Moreover, Modi government’s ambitious program of ‘make in India’ could be adversely affected with such duty cuts, if allowed to EU as imports from Europe will swell in a big way crushing the domestic produce.

Imports of plant and animal products into EU must comply with maximum residue levels

(MRLs) set by the European Commission to protect consumers from exposure to unacceptable levels of pesticide residues. The list of products to which the MRLs apply includes animal products, fruits, vegetables, cereals, spices and certain edible plants.

India wants the EU to cut its agricultural subsidies, while the EU has interest in India reducing tariffs on dairy products, poultry, farms and fisheries. Thus, both India and the EU have strong defensive interests with respect to agriculture trade negotiations.
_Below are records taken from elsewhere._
/-- R18, R31, R43: the stream is an argument of the run and no state. What an instruction does to the machine's state does
not depend on it, and the host's step on the wrapped state is the step of the machine's state at that argument, the
argument handed on as it is (log 1). -/
def Obligations.StreamIsOnlyTheRunsArgument : Prop :=
  (∀ (i : Instr) (v : VmState) (bs bs' : List Byte), ∃ v', exec i { vm := v, stream := bs } = .next { vm := v', stream := bs } ∧
    exec i { vm := v, stream := bs' } = .next { vm := v', stream := bs' }) ∧
  ∀ (stream : List Byte) (v : VmState), ∃ v', stepOf stream v = .next v' ∧
    step { vm := v, stream := stream } = .next { vm := v', stream := stream }

/-- R100 beside the host's interface: the host's run from the start of the run of a stream, with any number of steps above
the number of its words, ends in the state in which RUN ends: the run is over there, and the answer is that of RUN. The one step more than
R112 counts is the model's choice (log 3), and so is that further steps change nothing (log 2). -/
def Obligations.HostRunAnswersRun : Prop :=
  ∀ (stream : List Byte) (n : Nat), stream.length / 9 < n →
    ∃ s, Host.Core.run Sys2Proof.core n (State.load stream) = .next s ∧ s.stream = stream ∧ s.over stream = true ∧
      finalOf stream = some s.vm ∧ s.result stream = run stream

/-- R112 (the spec's own derivation): after k steps of the run of a stream, for every k up to the number of its words,
exactly k words are consumed, and after all of them no block is left. -/
def Obligations.RunTakesOneStepPerWord : Prop :=
  ∀ (stream : List Byte) (k : Nat), k ≤ stream.length / 9 →
    ∃ s, Host.Core.run Sys2Proof.core k (State.load stream) = .next s ∧ s.pc = k ∧ s.stream = stream ∧
      (k = stream.length / 9 → stream.length % 9 = 0 → s.over stream = true)

/-- R109 (D21): the empty stream is accepted: no step is taken, the snapshot is 256 zeros and the log is empty. -/
def Obligations.EmptyStreamIsAccepted : Prop :=
  (State.load []).over [] = true ∧ run [] = some { snapshot := List.replicate 256 0, errlog := [] }

/-! ## The source-text form -/

/-- R71, R74: a successful assembly has one log entry for each instruction line, in source order: the opcode its first
token names, the values of its other tokens in order, as many as the format has fields, and the word PACK makes of them;
the stream is the nine bytes of each entry's word, in order. And a text all of whose instruction lines have such an entry
does assemble. -/
def Obligations.AssembledStreamIsTheLogsWords : Prop :=
  (∀ (text : List Char) (bs : List Byte) (log : List LogEntry), assemble text = .ok (bs, log) →
    List.Forall₂ LineNames ((linesOf text).filter isInstructionLine) log ∧
    bs = (log.flatMap fun x => bytesOfWord x.word) ∧ bs.length = 9 * ((linesOf text).filter isInstructionLine).length) ∧
  ∀ text : List Char, (∀ line ∈ (linesOf text).filter isInstructionLine, ∃ x, LineNames line x) →
    ∃ bs log, assemble text = .ok (bs, log)

/-- R71, and the encoder: an instruction written on one line, its mnemonic and then its operands in the order A, B, C, D,
each in any spelling of its value, assembles to the nine bytes of its word and to one log entry. -/
def Obligations.InstructionTextAssemblesToItsWord : Prop :=
  ∀ (i : Instr) (m : List Char) (ts : List (List Char)), i.wf = true → lookupMnemonic m = some i.opcode →
    List.Forall₂ (fun t v => parseOperand t = some v) ts i.operands →
    ∃ w, encode i = .ok w ∧ assemble (m ++ ts.flatMap fun t => ' ' :: t) =
      .ok (bytesOfWord w, [{ op := i.opcode, fields := i.operands, word := w }])

/-- R66, R68: a text is cut into lines at each line feed and nowhere else; a line is cut into tokens at whitespace, leading,
trailing and repeated whitespace being ignored. Which characters are line ends and whitespace is the model's choice
(log 9), written out in the last clause. -/
def Obligations.LinesAndTokensSplitTheText : Prop :=
  (∀ line rest : List Char, '\n' ∉ line → linesOf line = [line] ∧ linesOf (line ++ '\n' :: rest) = line :: linesOf rest) ∧
  (∀ blanks line : List Char, (∀ c ∈ blanks, isSpaceChar c = true) →
    tokensOf blanks = [] ∧ tokensOf (blanks ++ line) = tokensOf line) ∧
  (∀ (t rest : List Char) (c : Char), t ≠ [] → (∀ x ∈ t, isSpaceChar x = false) → isSpaceChar c = true →
    tokensOf t = [t] ∧ tokensOf (t ++ c :: rest) = t :: tokensOf rest) ∧
  ∀ c : Char, isSpaceChar c = true ↔
    c = ' ' ∨ c = '\t' ∨ c = '\n' ∨ c = Char.ofNat 11 ∨ c = Char.ofNat 12 ∨ c = '\r'

/-- R151 at the Assembler, R152 and R74: a line whose values PACK refuses is answered by PACK's error and leaves the whole
text without a stream; and the only error of PACK that ever comes out of the Assembler is a RangeError, of the RangeError
class: PACK's UnknownOpcode is not reached (so log 16's choice of a class for it shows nowhere). -/
def Obligations.OutOfRangeOperandAborts : Prop :=
  (∀ (text line m : List Char) (ts : List (List Char)) (o : Opcode) (vs : List Nat) (e : PackError),
    line ∈ linesOf text → tokensOf line = m :: ts → m.head? ≠ some '#' → lookupMnemonic m = some o →
    List.Forall₂ (fun t v => parseOperand t = some v) ts vs →
    vs.length = (if o = .storeMem ∨ o = .bitwiseOr then 4 else 3) →
    pack Config.encAMode o.num (vs.getD 0 0) (vs.getD 1 0) (vs.getD 2 0) (vs.getD 3 0) = .error e →
    assembleLine Config.commentMark line = .error (.packError e) ∧ ∃ e', assemble text = .error e') ∧
  ∀ (text : List Char) (e : PackError), assemble text = .error (.packError e) →
    ∃ f x, e = .rangeError f x ∧ (AsmError.packError e).cls = .rangeError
For the EU, greater access to the Indian market is critical in view of the economic slowdown in Europe.

In goods trade, the real issue for India is non-tariff barriers such as sanitary and phyto-sanitary measures and technical barriers to trade.

Given the high unemployment rates in the EU due to economic slowdown, one is not sure to what extent the EU is willing to make commitments to liberalise trade in services.

Negotiations for the proposed Broad-based Trade and Investment Agreement have witnessed many hiccups with both sides having major differences on crucial issues, chances of an agreement appear bleak.